26 of 27 people found the following review helpful:
3.0 out of 5 stars Maddening (spoiler warning), December 27, 2010
By 
S. Blodgett (Phillipsburg, NJ) - See all my reviews
(REAL NAME)   
This review is from: The Buntline Special: A Weird West Tale (Paperback)
I wanted to love this book because it sounded like a fun little steampunk western romp. However one thing kept me from enjoying the book....nothing happens.

Don't get me wrong, things do happen but I hardly consider one sentence descriptions to be action scenes. The gunfight at the O.K. Corral? Half a page. The climactic showdown that's been promised for the entire book? Half a page. The ending? A 1 page cliffhanger that sets it up for a sequel.

The rest of the book consists of getting breakfast and chatting in saloons and a wh@re house. Characters go talk to another character for a page, then back to the saloon. They wake up, get breakfast, go visit a character, then back to the saloon. Oh, Bat Masterson is, get this, turned into a bat! So there's plenty of dialogue about how to keep him caged up at night. It's 300 pages of this. I'm not even exaggerating, nothing happens except talk, talk, talk, solve the problem in a paragraph. There's no exciting or engaging solutions to any problems in this book, they're just there and then they're not.

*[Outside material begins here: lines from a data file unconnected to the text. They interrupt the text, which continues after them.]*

-- ==== Sys2Proof/Machine/CondSet.lean ====
section
/-! DEFINITION. Conditional set and zero-or-set (44_conditional_set.md R360-R376). `$X` is written in every case, a
false `CSxx` with its old value, so that a marginal `$X` becomes local. -/

namespace Sys2Proof.Machine

/-- `CSN` (R361): set if negative. -/
def execCsn (x y z : Byte) (s : State) : Result := s.writeX x (if condHolds .n (s.reg y) then s.reg z else s.reg x) 0

/-- `CSNI` (R361): set if negative, immediate. -/
def execCsni (x y z : Byte) (s : State) : Result := s.writeX x (if condHolds .n (s.reg y) then zext8 z else s.reg x) 0

/-- `CSZ` (R362): set if zero. -/
def execCsz (x y z : Byte) (s : State) : Result := s.writeX x (if condHolds .z (s.reg y) then s.reg z else s.reg x) 0

/-- `CSZI` (R362): set if zero, immediate. -/
def execCszi (x y z : Byte) (s : State) : Result := s.writeX x (if condHolds .z (s.reg y) then zext8 z else s.reg x) 0

/-- `CSP` (R363): set if positive. -/
def execCsp (x y z : Byte) (s : State) : Result := s.writeX x (if condHolds .p (s.reg y) then s.reg z else s.reg x) 0

/-- `CSPI` (R363): set if positive, immediate. -/
def execCspi (x y z : Byte) (s : State) : Result := s.writeX x (if condHolds .p (s.reg y) then zext8 z else s.reg x) 0

/-- `CSOD` (R364): set if odd. -/
def execCsod (x y z : Byte) (s : State) : Result :=
  s.writeX x (if condHolds .od (s.reg y) then s.reg z else s.reg x) 0

/-- `CSODI` (R364): set if odd, immediate. -/
def execCsodi (x y z : Byte) (s : State) : Result :=
  s.writeX x (if condHolds .od (s.reg y) then zext8 z else s.reg x) 0

/-- `CSNN` (R365): set if nonnegative. -/
def execCsnn (x y z : Byte) (s : State) : Result :=
  s.writeX x (if condHolds .nn (s.reg y) then s.reg z else s.reg x) 0

/-- `CSNNI` (R365): set if nonnegative, immediate. -/
def execCsnni (x y z : Byte) (s : State) : Result :=
  s.writeX x (if condHolds .nn (s.reg y) then zext8 z else s.reg x) 0

/-- `CSNZ` (R366): set if nonzero. -/
def execCsnz (x y z : Byte) (s : State) : Result :=
  s.writeX x (if condHolds .nz (s.reg y) then s.reg z else s.reg x) 0

/-- `CSNZI` (R366): set if nonzero, immediate. -/
def execCsnzi (x y z : Byte) (s : State) : Result :=
  s.writeX x (if condHolds .nz (s.reg y) then zext8 z else s.reg x) 0

/-- `CSNP` (R367): set if nonpositive. -/
def execCsnp (x y z : Byte) (s : State) : Result :=
  s.writeX x (if condHolds .np (s.reg y) then s.reg z else s.reg x) 0

/-- `CSNPI` (R367): set if nonpositive, immediate. -/
def execCsnpi (x y z : Byte) (s : State) : Result :=
  s.writeX x (if condHolds .np (s.reg y) then zext8 z else s.reg x) 0

/-- `CSEV` (R368): set if even. -/
def execCsev (x y z : Byte) (s : State) : Result :=
  s.writeX x (if condHolds .ev (s.reg y) then s.reg z else s.reg x) 0

/-- `CSEVI` (R368): set if even, immediate. -/
def execCsevi (x y z : Byte) (s : State) : Result :=
  s.writeX x (if condHolds .ev (s.reg y) then zext8 z else s.reg x) 0

/-- `ZSN` (R369): set if negative, else zero. -/
def execZsn (x y z : Byte) (s : State) : Result := s.writeX x (if condHolds .n (s.reg y) then s.reg z else 0) 0

/-- `ZSNI` (R369): set if negative, else zero, immediate. -/
def execZsni (x y z : Byte) (s : State) : Result := s.writeX x (if condHolds .n (s.reg y) then zext8 z else 0) 0

/-- `ZSZ` (R370): set if zero, else zero. -/
def execZsz (x y z : Byte) (s : State) : Result := s.writeX x (if condHolds .z (s.reg y) then s.reg z else 0) 0

/-- `ZSZI` (R370): set if zero, else zero, immediate. -/
def execZszi (x y z : Byte) (s : State) : Result := s.writeX x (if condHolds .z (s.reg y) then zext8 z else 0) 0

/-- `ZSP` (R371): set if positive, else zero. -/
def execZsp (x y z : Byte) (s : State) : Result := s.writeX x (if condHolds .p (s.reg y) then s.reg z else 0) 0

/-- `ZSPI` (R371): set if positive, else zero, immediate. -/
def execZspi (x y z : Byte) (s : State) : Result := s.writeX x (if condHolds .p (s.reg y) then zext8 z else 0) 0

/-- `ZSOD` (R372): set if odd, else zero. -/
def execZsod (x y z : Byte) (s : State) : Result := s.writeX x (if condHolds .od (s.reg y) then s.reg z else 0) 0

/-- `ZSODI` (R372): set if odd, else zero, immediate. -/
def execZsodi (x y z : Byte) (s : State) : Result := s.writeX x (if condHolds .od (s.reg y) then zext8 z else 0) 0

/-- `ZSNN` (R373): set if nonnegative, else zero. -/
def execZsnn (x y z : Byte) (s : State) : Result := s.writeX x (if condHolds .nn (s.reg y) then s.reg z else 0) 0

/-- `ZSNNI` (R373): set if nonnegative, else zero, immediate. -/
def execZsnni (x y z : Byte) (s : State) : Result := s.writeX x (if condHolds .nn (s.reg y) then zext8 z else 0) 0

/-- `ZSNZ` (R374): set if nonzero, else zero. -/
def execZsnz (x y z : Byte) (s : State) : Result := s.writeX x (if condHolds .nz (s.reg y) then s.reg z else 0) 0

/-- `ZSNZI` (R374): set if nonzero, else zero, immediate. -/
def execZsnzi (x y z : Byte) (s : State) : Result := s.writeX x (if condHolds .nz (s.reg y) then zext8 z else 0) 0

/-- `ZSNP` (R375): set if nonpositive, else zero. -/
def execZsnp (x y z : Byte) (s : State) : Result := s.writeX x (if condHolds .np (s.reg y) then s.reg z else 0) 0

/-- `ZSNPI` (R375): set if nonpositive, else zero, immediate. -/
def execZsnpi (x y z : Byte) (s : State) : Result := s.writeX x (if condHolds .np (s.reg y) then zext8 z else 0) 0

/-- `ZSEV` (R376): set if even, else zero. -/
def execZsev (x y z : Byte) (s : State) : Result := s.writeX x (if condHolds .ev (s.reg y) then s.reg z else 0) 0

/-- `ZSEVI` (R376): set if even, else zero, immediate. -/
def execZsevi (x y z : Byte) (s : State) : Result := s.writeX x (if condHolds .ev (s.reg y) then zext8 z else 0) 0

end Sys2Proof.Machine
end

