/-- PUT and PUTI: the register they name gets the value, rA, rG and rL by their own rules. -/
def Obligations.PutWritesSpecials : Prop :=
  ∀ (s : State) (x z : Byte), s.Inv →
    ∀ (i : Instr) (v : Word), (i = .put x 0 z ∧ v = s.reg z ∨ i = .puti x 0 z ∧ v = z.setWidth 64) →
      (∀ r, specialOf x = some r → r ∈ [SpecialReg.rB, .rD, .rE, .rH, .rJ, .rM, .rR, .rBB, .rF, .rP, .rW, .rX, .rY, .rZ,
          .rWW, .rXX, .rYY, .rZZ, .rA] → (r = .rA → v.toNat < 2 ^ 18) →
        ∃ t, exec i s = .next t ∧ t.special r = v ∧ (∀ r', r' ≠ r → t.special r' = s.special r') ∧ t.pc = s.pc + 4 ∧
          KeptRegs s t ∧ KeptMem s t ∧ KeptRest s t ∧ t.draws = s.draws) ∧
      (x = 19#8 → 32 ≤ v.toNat → v.toNat ≤ 255 → s.L ≤ v.toNat →
        ∃ t, exec i s = .next t ∧ t.G = v.toNat ∧ t.L = s.L ∧
          (∀ k : Byte, t.reg k = if k.toNat < s.L ∨ s.G ≤ k.toNat ∧ v.toNat ≤ k.toNat then s.reg k else 0) ∧
          t.sr = s.sr ∧ t.pc = s.pc + 4 ∧ KeptMem s t ∧ KeptRest s t ∧ t.draws = s.draws) ∧
      (x = 21#8 → 2 ^ 18 ≤ v.toNat → Faults s .illegalInstruction (exec i s)) ∧
      (x = 19#8 → (v.toNat < 32 ∨ 255 < v.toNat ∨ v.toNat < s.L) → Faults s .illegalInstruction (exec i s)) ∧
      (x = 20#8 →
        ∃ t, exec i s = .next t ∧ t.L = min s.L v.toNat ∧ t.G = s.G ∧
          (∀ k : Byte, t.reg k = if k.toNat < min s.L v.toNat ∨ s.G ≤ k.toNat then s.reg k else 0) ∧
          t.sr = s.sr ∧ t.pc = s.pc + 4 ∧ KeptMem s t ∧ KeptRest s t ∧ t.draws = s.draws)

/-- The illegal fields and values of R130 but the opcode outside IMPLEMENTED (R127, R128, R477-R479, R493, R495). -/
def Obligations.IllegalFieldsFault : Prop :=
  ∀ (s : State) (x y z : Byte),
    (5 ≤ y.toNat → ∀ i ∈ [Instr.fix x y z, .fixu x y z, .flot x y z, .floti x y z, .flotu x y z, .flotui x y z,
      .sflot x y z, .sfloti x y z, .sflotu x y z, .sflotui x y z, .fsqrt x y z, .fint x y z],
      Faults s .illegalInstruction (exec i s)) ∧
    ((y ≠ 0 ∨ 32 ≤ z.toNat) → Faults s .illegalInstruction (exec (.get x y z) s)) ∧
    (∀ (i : Instr) (v : Word), (i = .put x y z ∧ v = s.reg z ∨ i = .puti x y z ∧ v = z.setWidth 64) →
      ((y ≠ 0 ∨ 32 ≤ x.toNat ∨ 9 ≤ x.toNat ∧ x.toNat ≤ 11 ∨ x = 21#8 ∧ 2 ^ 18 ≤ v.toNat ∨
        x = 19#8 ∧ (v.toNat < 32 ∨ 255 < v.toNat ∨ v.toNat < s.L)) → Faults s .illegalInstruction (exec i s)) ∧
      (y = 0 → (x = 8#8 ∨ 12 ≤ x.toNat ∧ x.toNat ≤ 18) → Faults s .privileged (exec i s))) ∧
    (z = 1#8 → Faults s .privileged (exec (.resume x y z) s)) ∧
    (2 ≤ z.toNat → Faults s .illegalInstruction (exec (.resume x y z) s)) ∧
    (z = 0#8 → s.sr.rX.msb = false → Faults s .unimplemented (exec (.resume x y z) s)) ∧
    (y ≠ 0 → y ≠ 7#8 → Faults s .unhandledTrap (exec (.trap x y z) s))

/-- SAVE writes the context octa by octa and leaves the address of its last octa in $X. -/
def Obligations.SaveLaysOutContext : Prop :=
  ∀ (s : State) (x y z : Byte), s.Inv → s.roomFor x = true →
    let a := s.reg x &&& ~~~7#64
    let n := s.L + (256 - s.G)
    let slot (i : Nat) : Nat := effective 8 (a + BitVec.ofNat 64 (8 * i))
    ∃ t, exec (.save x y z) s = .next t ∧ WroteReg s x (a + BitVec.ofNat 64 (8 * (n + 12))) t ∧ t.sr = s.sr ∧
      t.pc = s.pc + 4 ∧ KeptRest s t ∧ t.draws = s.draws ∧
      (∀ i, i < s.L → octaIn t.mem (slot i) = s.reg (BitVec.ofNat 8 i)) ∧
      (∀ k : Byte, s.G ≤ k.toNat → octaIn t.mem (slot (s.L + (k.toNat - s.G))) = s.reg k) ∧
      (∀ j, (h : j < 12) → octaIn t.mem (slot (n + j)) =
        [s.sr.rB, s.sr.rD, s.sr.rE, s.sr.rH, s.sr.rJ, s.sr.rM, s.sr.rR, s.sr.rP, s.sr.rW, s.sr.rX, s.sr.rY, s.sr.rZ][j]) ∧
      octaIn t.mem (slot (n + 12)) = BitVec.ofNat 8 s.G ++ BitVec.ofNat 8 s.L ++ 0#30 ++ s.sr.rA.setWidth 18 ∧
      (∀ b, (∀ i, i < n + 13 → b < slot i ∨ slot i + 8 ≤ b) → t.mem.read b = s.mem.read b)

/-- UNSAVE (R482); that RING_LIMIT is checked here too is the model's reading of 10_state.md R33 (assumption 7). -/
def Obligations.UnsaveRestoresContext : Prop :=
  ∀ (s : State) (x y z : Byte),
    let f := s.reg z &&& ~~~7#64
    let oct (a : Word) : Word := octaIn s.mem (effective 8 a)
    let g := ((oct f).extractLsb' 56 8).toNat
    let l := ((oct f).extractLsb' 48 8).toNat
    let b := f - 96
    let g0 := b - BitVec.ofNat 64 (8 * (256 - g))
    let a := g0 - BitVec.ofNat 64 (8 * l)
    ((g < 32 ∨ g < l) → Faults s .illegalInstruction (exec (.unsave x y z) s)) ∧
    (32 ≤ g → l ≤ g → s.ringAllows s.stack.length l = false → Faults s .registerStackOverflow (exec (.unsave x y z) s)) ∧
    (32 ≤ g → l ≤ g → s.ringAllows s.stack.length l = true →
      ∃ t, exec (.unsave x y z) s = .next t ∧ t.G = g ∧ t.L = l ∧
        (∀ k : Byte, k.toNat < l → t.reg k = oct (a + BitVec.ofNat 64 (8 * k.toNat))) ∧
        (∀ k : Byte, l ≤ k.toNat → k.toNat < g → t.reg k = 0) ∧
        (∀ k : Byte, g ≤ k.toNat → t.reg k = oct (g0 + BitVec.ofNat 64 (8 * (k.toNat - g)))) ∧
        t.sr =
          { s.sr with
            rB := oct b, rD := oct (b + 8), rE := oct (b + 16), rH := oct (b + 24), rJ := oct (b + 32)
            rM := oct (b + 40), rR := oct (b + 48), rP := oct (b + 56), rW := oct (b + 64), rX := oct (b + 72)
            rY := oct (b + 80), rZ := oct (b + 88), rA := ((oct f).extractLsb' 0 18).setWidth 64 } ∧
        t.pc = s.pc + 4 ∧ KeptMem s t ∧ KeptRest s t ∧ t.draws = s.draws)

/-- UNSAVE of what SAVE wrote restores the context: R483, which the spec derives from R481 and R482 (47_system.md). -/
def Obligations.SaveUnsaveRoundTrip : Prop :=
  ∀ (s t u : State) (x z : Byte), s.Inv → s.roomFor x = true → exec (.save x 0 0) s = .next t → KeptMem t u →
    u.stack = s.stack → u.params = s.params → u.reg z = t.reg x →
    ∃ v, exec (.unsave 0 0 z) u = .next v ∧ v.G = s.G ∧ v.L = s.L ∧ (∀ k, v.reg k = s.reg k) ∧
      v.sr =
        { u.sr with
          rA := s.sr.rA, rB := s.sr.rB, rD := s.sr.rD, rE := s.sr.rE, rH := s.sr.rH, rJ := s.sr.rJ, rM := s.sr.rM
          rR := s.sr.rR, rP := s.sr.rP, rW := s.sr.rW, rX := s.sr.rX, rY := s.sr.rY, rZ := s.sr.rZ } ∧
      v.stack = s.stack

/-- TRAP 0 halts with the code Z, TRAP 7 writes the string at $255 to the stream Z (R490, R492). The draw in $255 and
the counter of draws are the model's (assumption 3, DESIGN CHOICE). -/
def Obligations.TrapHaltAndFputs : Prop :=
  (∀ (s : State) (x z : Byte), ∃ t, exec (.trap x 0 z) s = .next t ∧ t.status = .halted z ∧ t.pc = s.pc + 4 ∧
    t.sr = s.sr ∧ KeptRegs s t ∧ KeptMem s t ∧ t.stack = s.stack ∧ t.out = s.out ∧ t.params = s.params ∧
    t.draws = s.draws) ∧
  (∀ (s : State) (x z : Byte) (bs : List Byte), s.roomFor 255 = true → (z = 1#8 ∨ z = 2#8) →
    (∀ i, (h : i < bs.length) → s.mem.read (effective 1 (s.reg 255 + BitVec.ofNat 64 i)) = bs[i] ∧ bs[i] ≠ 0) →
    s.mem.read (effective 1 (s.reg 255 + BitVec.ofNat 64 bs.length)) = 0 →
    ∃ t, exec (.trap x 7 z) s = .next t ∧ WroteReg s 255 (Config.fputsResult s.draws) t ∧
      t.out.stdOut = (if z = 1#8 then s.out.stdOut ++ bs else s.out.stdOut) ∧
      t.out.stdErr = (if z = 2#8 then s.out.stdErr ++ bs else s.out.stdErr) ∧
      t.pc = s.pc + 4 ∧ t.sr = s.sr ∧ KeptMem s t ∧ t.stack = s.stack ∧ t.status = s.status ∧ t.params = s.params ∧
      t.draws = s.draws + 1) ∧
  (∀ (s : State) (x z : Byte), z ≠ 1#8 → z ≠ 2#8 → Faults s .badHandle (exec (.trap x 7 z) s))

/-- The trip and its return (R494, R495; the handler at address 0, R515). -/
def Obligations.TripAndResume : Prop :=
  (∀ (s : State) (x y z : Byte), s.roomFor 255 = true →
    ∃ t, exec (.trip x y z) s = .next t ∧ WroteReg s 255 s.sr.rJ t ∧ t.pc = 0 ∧
      t.sr =
        { s.sr with
          rX := 0x80000000#32 ++ (0xFF#8 ++ x ++ y ++ z)
          rY := s.reg y, rZ := s.reg z, rB := s.reg 255, rW := s.pc + 4 } ∧
      KeptMem s t ∧ KeptRest s t ∧ t.draws = s.draws) ∧
  (∀ (s : State) (x y : Byte), s.sr.rX.msb = true → GoesTo s (s.sr.rW &&& ~~~3#64) (exec (.resume x y 0) s))

/-- A fault leaves the state before the instruction, but for the status and the I bit. -/
def Obligations.FaultsArePrecise : Prop :=
  ∀ (s t : State) (i : Instr) (r : FaultReason), s.status = .running → exec i s = .next t → t.status = .faulted r →
    Faults s r (.next t)

/-- Events are only ORed in (R501), and only PUT rA and UNSAVE write rA otherwise (R43). -/
def Obligations.EventsOnlyAccumulate : Prop :=
  ∀ (s t : State) (i : Instr), (∀ x y z, i ≠ .put x y z ∧ i ≠ .puti x y z ∧ i ≠ .unsave x y z) → exec i s = .next t →
    ∃ ev : Byte, t.sr.rA = s.sr.rA ||| ev.setWidth 64

/-- Who may change memory (R84, R91), S (R31), the output (R491), the special registers (R40, R44, R47, R49) and pc
(R27), and who halts (R508). -/
def Obligations.StateChangesOnlyByName : Prop :=
  ∀ (s t : State) (i : Instr), exec i s = .next t →
    (mayStore i = false → KeptMem s t) ∧
    ((∀ x y z k, i ≠ .pushj x k ∧ i ≠ .pushjb x k ∧ i ≠ .pushgo x y z ∧ i ≠ .pushgoi x y z ∧ i ≠ .pop x k) →
      t.stack = s.stack) ∧
    ((∀ x y z, i ≠ .trap x y z) → t.out = s.out) ∧
    (∀ r, r ∉ [SpecialReg.rA, .rL, .rC, .rI, .rU] → opcode i ∉ writersOf r → t.special r = s.special r) ∧
    (transfersControl (opcode i) = false → t.pc = s.pc + 4 ∨ t.pc = s.pc ∧ ∃ f, t.status = .faulted f) ∧
    (∀ c, s.status = .running → t.status = .halted c → ∃ x, i = .trap x 0 c) ∧
    t.params = s.params ∧
    ((∀ x y z, i ≠ .get x y z ∧ i ≠ .trap x y z) → t.draws = s.draws)
end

I'm only giving this 3 stars because the dialogue and characterisations are very well written. Other than that I found it to be an absolute sleeping pill. Don't be fooled by the book description and go in expecting an action novel because it's not. I like Mr. Resnick's work but this book just felt completely lazy and phoned in. He had some good ideas that could have been alot of fun but didn't quite seem to know what to do with them. Seek out Ivory or Dragon America instead if you want a good Mike Resnick novel.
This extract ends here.